Transcribe word for word the lines below from the line with "s.hostMem := rfl" through the line with "(s.setRegs x).stager = s.stager := rfl", ends included.
BEGIN Listed records
-- ==== Sys2Proof/Laws/State.lean ====
section
/-! SUPPORT. Each update of the state, field by field, so that no proof unfolds a record update. -/

namespace Sys2Proof.Machine

/-! ### `setHostMem` -/

section
variable (s : State) (x : HostMem)

@[simp] theorem State.setHostMem_hostMem : (s.setHostMem x).hostMem = x := rfl
@[simp] theorem State.setHostMem_regs : (s.setHostMem x).regs = s.regs := rfl
@[simp] theorem State.setHostMem_root : (s.setHostMem x).root = s.root := rfl
@[simp] theorem State.setHostMem_progress : (s.setHostMem x).progress = s.progress := rfl
@[simp] theorem State.setHostMem_engine : (s.setHostMem x).engine = s.engine := rfl
@[simp] theorem State.setHostMem_reader : (s.setHostMem x).reader = s.reader := rfl
@[simp] theorem State.setHostMem_stager : (s.setHostMem x).stager = s.stager := rfl
@[simp] theorem State.setHostMem_table : (s.setHostMem x).table = s.table := rfl
@[simp] theorem State.setHostMem_budget : (s.setHostMem x).budget = s.budget := rfl
@[simp] theorem State.setHostMem_mix : (s.setHostMem x).mix = s.mix := rfl
@[simp] theorem State.setHostMem_tails : (s.setHostMem x).tails = s.tails := rfl
@[simp] theorem State.setHostMem_sup : (s.setHostMem x).sup = s.sup := rfl
@[simp] theorem State.setHostMem_meter : (s.setHostMem x).meter = s.meter := rfl
@[simp] theorem State.setHostMem_cue : (s.setHostMem x).cue = s.cue := rfl
@[simp] theorem State.setHostMem_notice : (s.setHostMem x).notice = s.notice := rfl
@[simp] theorem State.setHostMem_prot : (s.setHostMem x).prot = s.prot := rfl
@[simp] theorem State.setHostMem_store : (s.setHostMem x).store = s.store := rfl
@[simp] theorem State.setHostMem_due : (s.setHostMem x).due = s.due := rfl
@[simp] theorem State.setHostMem_freeIndex : (s.setHostMem x).freeIndex = s.freeIndex := rfl
@[simp] theorem State.setHostMem_pending : (s.setHostMem x).pending = s.pending := rfl
end

/-! ### `setRegs` -/

section
variable (s : State) (x : Regs)

@[simp] theorem State.setRegs_hostMem : (s.setRegs x).hostMem = s.hostMem := rfl
@[simp] theorem State.setRegs_regs : (s.setRegs x).regs = x := rfl
@[simp] theorem State.setRegs_root : (s.setRegs x).root = s.root := rfl
@[simp] theorem State.setRegs_progress : (s.setRegs x).progress = s.progress := rfl
@[simp] theorem State.setRegs_engine : (s.setRegs x).engine = s.engine := rfl
@[simp] theorem State.setRegs_reader : (s.setRegs x).reader = s.reader := rfl
@[simp] theorem State.setRegs_stager : (s.setRegs x).stager = s.stager := rfl
@[simp] theorem State.setRegs_table : (s.setRegs x).table = s.table := rfl
@[simp] theorem State.setRegs_budget : (s.setRegs x).budget = s.budget := rfl
@[simp] theorem State.setRegs_mix : (s.setRegs x).mix = s.mix := rfl
@[simp] theorem State.setRegs_tails : (s.setRegs x).tails = s.tails := rfl
@[simp] theorem State.setRegs_sup : (s.setRegs x).sup = s.sup := rfl
@[simp] theorem State.setRegs_meter : (s.setRegs x).meter = s.meter := rfl
@[simp] theorem State.setRegs_cue : (s.setRegs x).cue = s.cue := rfl
@[simp] theorem State.setRegs_notice : (s.setRegs x).notice = s.notice := rfl
@[simp] theorem State.setRegs_prot : (s.setRegs x).prot = s.prot := rfl
@[simp] theorem State.setRegs_store : (s.setRegs x).store = s.store := rfl
@[simp] theorem State.setRegs_due : (s.setRegs x).due = s.due := rfl
@[simp] theorem State.setRegs_freeIndex : (s.setRegs x).freeIndex = s.freeIndex := rfl
@[simp] theorem State.setRegs_pending : (s.setRegs x).pending = s.pending := rfl
end
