theorem noticeEnded_stance (ok : Bool) (s : State) : (noticeEnded ok s).stance = s.stance := by
  unfold noticeEnded
  split
  · rfl
  · split
    · rfl
    · cases ok
      · simp only [noticeFailed, Bool.false_eq_true, if_false]
        split <;> simp [State.stance, State.limits]
      · simp [State.stance, State.limits]

theorem BudgetInv.loseClock {s : State} (h : BudgetInv s) : BudgetInv (loseClock s) := by
  unfold Machine.loseClock
  split
  · have lost : BudgetInv (s.setMix (s.mix.lose (decide (s.engine.state = .loading)))) := h.of_stance rfl rfl
    exact (lost.of_stance (by simp [State.paths]) (setFault_stance _ _ _)).finishStopping
  · exact h

theorem returnClock_stance (s : State) : (returnClock s).stance = s.stance := by
  unfold returnClock; split <;> rfl

theorem loseLane_stance (l : Fin 4) (s : State) : (loseLane l s).stance = s.stance := setFault_stance _ _ _

theorem judgeLane_stance (markers : BitVec 4) (s : State) (l : Fin 4) : (judgeLane markers s l).stance = s.stance := by
  have earned : (if s.mix.lockReady l then s.setMix (s.mix.lockLane l) else s).stance = s.stance := by split <;> rfl
  unfold judgeLane
  extract_lets t
  split
  · split
    · exact earned
    · exact (loseLane_stance l t).trans earned
  · exact earned

theorem judgeLanes_stance (markers : BitVec 4) (s : State) : (judgeLanes markers s).stance = s.stance := by
  simp [judgeLanes, judgeLane_stance]

theorem computeSample_stance (lanes : Vector LaneWord 32) (b : Block) (s : State) :
    (computeSample lanes b s).stance = s.stance := by
  simp [State.stance, State.limits, computeSample]

theorem samplePeriod_stance (lanes : Vector LaneWord 32) (markers : BitVec 4) (s : State) :
    (samplePeriod lanes markers s).stance = s.stance := by
  unfold samplePeriod
  split
  · extract_lets t
    have opened : t.stance = s.stance := by simp only [t]; split <;> rfl
    split
    · rfl
    · split
      · exact (computeSample_stance lanes _ _).trans ((judgeLanes_stance markers t).trans opened)
      · rfl
  · rfl

theorem lineSample_stance (x : Level) (s : State) : (lineSample x s).stance = s.stance := by
  have judged : ∀ u : State, (judgePulse u).stance = u.stance := by
    intro u
    unfold judgePulse
    split
    · exact progressOccasion_stance _
    · rfl
  simp only [lineSample]
  split
  · split
    · exact judged _
    · rfl
  · rfl

/-! Long cards: the reader's list changes, and no more of the reader (R168). -/

@[simp] theorem setLong_state (r : Reader) (k : LongKind) (c : Option LongCard) : (r.setLong k c).state = r.state := by
  cases k <;> rfl

@[simp] theorem setLong_hand (r : Reader) (k : LongKind) (c : Option LongCard) : (r.setLong k c).hand = r.hand := by
  cases k <;> rfl

theorem endLong_stance (k : LongKind) (c : Completion) (s : State) : (endLong k c s).stance = s.stance := by
  unfold endLong
  split
  · rfl
  · simp [State.stance, State.limits]

theorem countFinished_stance (b : Raiser) (notify : Bool) (s : State) : (countFinished b notify s).stance = s.stance := by
  unfold countFinished; split <;> rfl

theorem dropLong_landAll_stance (k : LongKind) (ts : List Transfer) (s : State) :
    (dropLong k (landAll ts s)).stance = s.stance := by
  simp [State.stance, State.limits, dropLong]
END Listed records
## Output for this task
@[simp] theorem State.setRegs_hostMem : (s.setRegs x).hostMem = s.hostMem := rfl
@[simp] theorem State.setRegs_regs : (s.setRegs x).regs = x := rfl
@[simp] theorem State.setRegs_root : (s.setRegs x).root = s.root := rfl
@[simp] theorem State.setRegs_progress : (s.setRegs x).progress = s.progress := rfl
@[simp] theorem State.setRegs_engine : (s.setRegs x).engine = s.engine := rfl
@[simp] theorem State.setRegs_reader : (s.setRegs x).reader = s.reader := rfl
@[simp] theorem State.setRegs_stager : (s.setRegs x).stager = s.stager := rfl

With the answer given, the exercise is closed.